Агнес попыталась закрыть дверь, но это было невозможно из-за ноги Польдо Грабера, уже протиснувшейся в кухню.
— Я же ничего вам не сделаю, Агнес, — сказал Польдо. — Я еще ни разу никого не обидел. Мне нужно лишь сообщить вам кое-что, что вас заинтересует. И я хочу кое-что у вас узнать. Это же всего несколько минут, позвольте.
Он прошел мимо нее в комнату. И уселся там, не ожидая приглашения. Он сидел прямо, не горбясь, шляпу он снял. От его густых рыжих волос осталась только седая прядь на затылке. Пальто было ему очень велико. В фигуре, в осанке Польдо не осталось ничего от бывшего атлета. В его худом лице с трудом угадывались прежние черты.

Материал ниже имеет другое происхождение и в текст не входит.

/-- A HEAD doorbell frees entries of a completion queue (R402). -/
def State.cqHead (s : State) (seat i v : Nat) : State := s.setBoth (.seat seat) (Reg.Seat.CQ_HEAD i) v

def execCqHead (seat i v : Nat) (s : State) : Res :=
  settle (if seat < s.model.seats && i < 4 then s.cqHead seat i v else s)

/-! Fetching (R399 to R401, R404) -/

/-- Opcodes with the flags each has (R407). -/
def opcodes : List (Nat × Nat) :=
  [(0x01, 0), (0x02, 0), (0x03, 0), (0x10, 0), (0x11, 1), (0x18, 3), (0x20, 0), (0x21, 0), (0x22, 0), (0x28, 0),
   (0x30, 0), (0x31, 1), (0x32, 0), (0x33, 0), (0x38, 3), (0x40, 1), (0x41, 0), (0x48, 0), (0x50, 1), (0x51, 0)] ++
  [(0x58, 1), (0x59, 0), (0x60, 0), (0x61, 3), (0x68, 1), (0x70, 0), (0x71, 0), (0x72, 0), (0x73, 0), (0x78, 0)]

/-- Is the entry well formed: a known opcode, no reserved flag, a known mode of OP_QUERY (R401)? -/
def Cmd.wellFormed (c : Cmd) : Bool :=
  match opcodes.find? (·.1 = c.opcode) with
  | none => false
  | some (_, flags) =>
    (c.word0.toNat / 2 ^ 10 % 64 ||| flags) = flags && (c.opcode ≠ 0x73 || c.queryMode < 3)

/-- What a LOCKSTEP understudy accepts (R404). -/
def Cmd.forUnderstudy (c : Cmd) : Bool :=
  c.opcode = 0x01 || c.opcode = 0x02 || c.opcode = 0x03 || c.opcode = 0x78 || (c.opcode = 0x73 && c.queryMode < 2)

/-- Has the submission queue an entry to fetch? -/
def State.sqReady (s : State) (seat i : Nat) : Bool :=
  let b := Blk.seat seat
  s.bit b (Reg.Seat.SQ_EN i) && s.fld b (Reg.Seat.SQ_HEAD i) ≠ s.fld b (Reg.Seat.SQ_TAIL i)

/-- Are the queues of the seat fetched: it is bound, its host is there, it does not go to sleep, and fewer
than 64 commands are in flight (R394, R400, R414, R462)? -/
def State.fetches (s : State) (seat : Nat) : Bool :=
  seat < s.model.seats && s.bindKind seat ≠ 0 && !s.hostLost seat &&
    !s.bit (.seat seat) Reg.Seat.CTRL_SLEEP_REQ && (s.seat seat).flight < 64

/-- The submission queue of a seat whose turn it is. -/
def State.sqTurn (s : State) (seat : Nat) : Option Nat :=
  if s.fetches seat then
    (List.range 4).map (fun k => ((s.seat seat).lastSq + 1 + k) % 4) |>.find? (s.sqReady seat)
  else none

/-- Seat and queue whose turn it is: the seats in rotation, and the queues of a seat in rotation. -/
def State.fetchTurn (s : State) : Option (Nat × Nat) :=
  (List.range 8).findSome? (fun k =>
    let seat := (s.hosts.lastSeat + 1 + k) % 8
    (s.sqTurn seat).map (fun i => (seat, i)))

/-- The source descriptor of a command that reads a file and is not a long operation. -/
def Cmd.shortSource (c : Cmd) : Option Nat :=
  if c.opcode = 0x22 ∨ (c.opcode = 0x58 ∧ !c.flag 0) ∨ c.opcode = 0x59 then some 1
  else if c.opcode = 0x18 ∧ c.flag 1 then some 10
  else none

/-- The source descriptor of a command that reads a file (R404). -/
def Cmd.sourceAt (c : Cmd) : Option Nat :=
  match c.shortSource with
  | some k => some k
  | none =>
    if [0x20, 0x30, 0x32, 0x68].contains c.opcode then some 0
    else if [0x10, 0x28, 0x41].contains c.opcode then some 1
    else if c.opcode = 0x48 then some 4
    else none

/-- Room for an UPLOAD comes from the general pool (R405). -/
def State.takeUpload (s : State) (c : Cmd) : State :=
  match c.shortSource with
  | some k =>
    if c.n k % 4 = 2 ∧ (s.sourceFault c k).isNone then
      match s.takePool c.seat c.tag (c.n (k + 3)) with
      | some s => s
      | none => s.finish c.seat c.tag Status.noCapacity
    else s
  | none => s

/-- An entry enters flight (R400, R401). -/
def State.take (s : State) (seat sq : Nat) (entry : List Word) : State :=
  let w := entry.getD 0 0#32
  let q := s.seat seat
  let c : Cmd := {
    seat := seat, sq := sq, tag := w.toNat / 65536, opcode := w.toNat % 256, word0 := w
    context := entry.getD 1 0#32, params := (entry.drop 2).take 14, upAt := s.render.tick }
  if q.cmds.any (·.tag = c.tag) then
    let c := { c with bad := true, started := true, final := true }
    (s.setSeat seat { q with cmds := q.cmds ++ [c] }).post c Status.badParam 0 0xFFFFFFFF false
  else
    let s := s.setSeat seat { q with cmds := q.cmds ++ [c] }
    if !c.wellFormed then s.finish seat c.tag Status.badParam
    else if s.isUnderstudy && !c.forUnderstudy then s.finish seat c.tag Status.notPrincipal
    else ((s.takeUpload c).pushReady 2 { kind := .command, flow := 0x3800 + seat, block := s.render.block }).dispatch

/-- The module fetches the next entry: `entry` is what host memory holds there, `fault` a bus error; a
Stagedoor seat's entries are in the module. -/
def execCommandFetch (entry : List Word) (fault : Bool) (s : State) : Res :=
  settle (match s.fetchTurn with
  | none => s
  | some (seat, i) =>
    let b := Blk.seat seat
    let head := s.fld b (Reg.Seat.SQ_HEAD i)
    let size := s.fld b (Reg.Seat.SQ_SIZE i)
    let s := { s with hosts := { s.hosts with lastSeat := seat } }
    let q := s.seat seat
    let s := s.setSeat seat { q with lastSq := i }
    if s.isStagedoor seat then
      (s.set b (Reg.Seat.SQ_HEAD i) ((head + 1) % size)).take seat i (Map.get [] (256 * i + head) q.sdRing)
    else if fault then s.ringStop seat i false 2
    else (s.set b (Reg.Seat.SQ_HEAD i) ((head + 1) % size)).take seat i entry)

— Ну что ж, — начал Польдо, не глядя на Агнес. — Скажу вам сразу, без долгих слов: две недели назад умерла Барбара. Все началось с легкого гриппа, мы и думать не могли ни о чем серьезном. Потом поднялась температура. У нас как раз подвернулось довольно много работы. Мне уже тяжело работать, поэтому Барбаре некогда было думать о болезни. Когда она потом все же легла в постель и я вызвал врача, тот определил воспаление легких. Примерно так же, как у матери Барбары. Вы еще помните, как все было с ее матерью, Агнес?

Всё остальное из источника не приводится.